The park was laid out by Charles Brandling (1733–1802), a wealthy coal-mine owner and local politician, to adorn his new mansion, Gosforth House (now Brandling House, the racecourse hospitality and conference centre), built 1755–64.

Up to the 1950s tramcars came into the park on race days through a special gate from what was then the A1 Great North Road.

Between 2016 and 2019 the two walled gardens and icehouse at Gosforth Park were the subject of archaeological investigations by AAG Archaeology, prior to the gardens having houses built within them.

== Hotel ==
The Gosforth Park Hotel, now in the Britannia Hotels chain, was originally built in 1965 and opened by the Duke of Northumberland, and by 1986 was owned by Scottish & Newcastle and run by Thistle Hotels. Between being in the Thistle and Britannia portfolios it had been operated as a Marriott.

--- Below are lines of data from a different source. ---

-- ==== Sys2Proof/Machine/Operands.lean ====
section
/-! DEFINITION. How operands are used: the nibbles of a value (20_memory.md rules R35, R36), LOCATE's range test
(44_cursor_ops.md rule R110), the DDRAM address mapper and the command byte (rules R31, R32, R57). -/

namespace Sys2Proof.Machine

/-- `v[3:0]`: "the low 4 bits of the value" (R36, R74). -/
def lowNibble (v : Nat) : Nibble := BitVec.ofNat 4 v

/-- `b >> 4`, whose low nibble is `b[7:4]` (R75). -/
def highPart (b : Byte) : Nat := b.toNat >>> 4

/-- The byte whose nibbles are `hi` and `lo`: `hi * 16 + lo` (R43). -/
def joinNibbles (hi lo : Nibble) : Byte := hi ++ lo

/-- LOCATE succeeds exactly on the geometry: `column ∈ [0, columns)` and `row ∈ [0, rows)` (R110). -/
abbrev InGeometry (cfg : Config) (column row : Int) : Prop :=
  0 ≤ column ∧ column < cfg.columns.toNat ∧ 0 ≤ row ∧ row < cfg.rows.toNat

/-- The mapper `ddram_addr(cfg, row, column) = cfg.row_base_address[row] + column` (R31). It is read only for a row of
the table (R31: "defined for `0 <= row < cfg.rows`"). -/
def ddramAddr (cfg : Config) (row column : Nat) : Nat := (cfg.rowBase.getD row 0).toNat + column

/-- `0x80 | a`, the byte that carries address `a` (R32). -/
def addressCommand (a : Nat) : Byte := 0x80#8 ||| BitVec.ofNat 8 a

/-- The row NEWLINE moves to: `cursor_row + 1`, or 0 where that is `rows` (R101). -/
def nextRow (cfg : Config) (row : Byte) : Byte := if row + 1 = cfg.rows then 0 else row + 1

end Sys2Proof.Machine
end

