/-! ## Invariants -/

/-- The state after reset is safe. -/
def Obligations.ResetIsSafe : Prop := State.reset.Safe

/-- Every step of a block driven by its host keeps it safe (R14, R16, R37, R40, R59, R61, R78, R144): lines as the trace's
writes leave them, every frame whole with its waits, the cursor on the geometry, INIT's events first and whole bytes
after them, no byte but those of R54 and R56, and no result owed by an idle block. -/
def Obligations.StepKeepsSafe : Prop :=
  ∀ s t : State, s.Safe → step s = .next t → t.Safe

/-- The lines and the timing contract are kept by every step, whoever makes the requests (R15 to R17, R144). -/
def Obligations.StepKeepsLinesAndContract : Prop :=
  ∀ s t : State, s.LinesFollowTrace → s.ContractKept → step s = .next t → t.LinesFollowTrace ∧ t.ContractKept

/-- A safe block never faults, and refuses only what R133 lists; once constructed, every operation but INIT that the host
requests, by word or by call, is taken (R100: "All other operations are total functions"; R110: the one error is a
result). -/
def Obligations.SafeStepCompletesOrRefuses : Prop :=
  ∀ s : State, s.Safe →
    ((∃ t, step s = .next t) ∨ ∃ r ∈ hostRefusals, step s = .refused r) ∧
    (∀ r i rest, s.pending = [] → s.phase = .ready → s.requests = r :: rest → fetch r = .ok i → i ≠ .init →
      ∃ t, step s = .next t ∧ t.requests = rest)

/-- Between operations enable is high and the nibbles after INIT's four lone ones pair into bytes (R16, R37). -/
def Obligations.IdleEnableHighAndNibblesPaired : Prop :=
  ∀ s : State, s.Safe → s.phase = .ready → s.pending = [] →
    s.e = some true ∧ 12 ≤ (nibbles s.trace).length ∧ 2 ∣ (nibbles s.trace).length

/-- No rule reads a line (R18): two states that differ only in the line levels have the same outcome, and the next states
differ only there; for every instruction at either level, and for the step. -/
def Obligations.LinesNeverDecide : Prop :=
  (∀ i, LinesDoNotDecide (exec i)) ∧ (∀ i, LinesDoNotDecide (accept i)) ∧ LinesDoNotDecide step

/-! ## The display as observed -/

/-- After a successful LOCATE the display's pointer is the cursor's address, and nothing was stored (R23, R43). -/
def Obligations.LocateSynchronises : Prop :=
  ∀ (s : State) (column row : Int), s.Safe → s.MayOperate → InGeometry s.cfg column row →
    ∃ t, exec (.locate column row) s = .next t ∧ t.InSync ∧ ddramWrites t.trace = ddramWrites s.trace

/-- A non-newline character (R43, R103 (c)): written in sync it is stored in the cell the cursor named, on every geometry;
at the last column the wrap re-addresses the display, so the cursor is in sync afterwards whatever it was before; inside
a row it stays in sync where the rows do not cross the end of a DDRAM line (beyond which the source does not say where
the pointer is, U7). -/
def Obligations.WriteCharStoresAtCursor : Prop :=
  ∀ (s : State) (c : Byte), s.Safe → s.MayOperate → c ≠ s.cfg.newlineChar →
    ∃ t, exec (.writeChar c) s = .next t ∧
      (s.InSync → ddramWrites t.trace = ddramWrites s.trace ++
        [(some (BitVec.ofNat 7 (ddramAddr s.cfg s.cursorRow.toNat s.cursorColumn.toNat)), c)]) ∧
      (s.cursorColumn.toNat + 1 = s.cfg.columns.toNat → t.InSync) ∧
      (s.InSync → rowsKeepLine s.cfg = true → t.InSync)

== Virgin Money Unity Arena ==
Virgin Money Unity Arena is the UK's first purpose built socially distanced outdoor entertainment venue constructed in the grounds of Gosforth Park. During 2020 the COVID-19 pandemic caused all concert and stand-up comedy events in the country to be cancelled. As the country came out of lockdown a number of efforts were made to re-start entertainment events including some drive-in venues.

The temporary outdoor venue site is 45000 sqm and consists of 500 viewing spaces. Each socially distanced viewing space can occupy up to 5 people bringing the maximum capacity of the venue to 2500. The first two concerts on 11 and 13 August by North Tyneside singer Sam Fender sold out in minutes.

The venue is operated by SSD Concerts and Engine No.4. The event's title sponsor is the Virgin Money bank who have their headquarters in the nearby Regent Centre business park.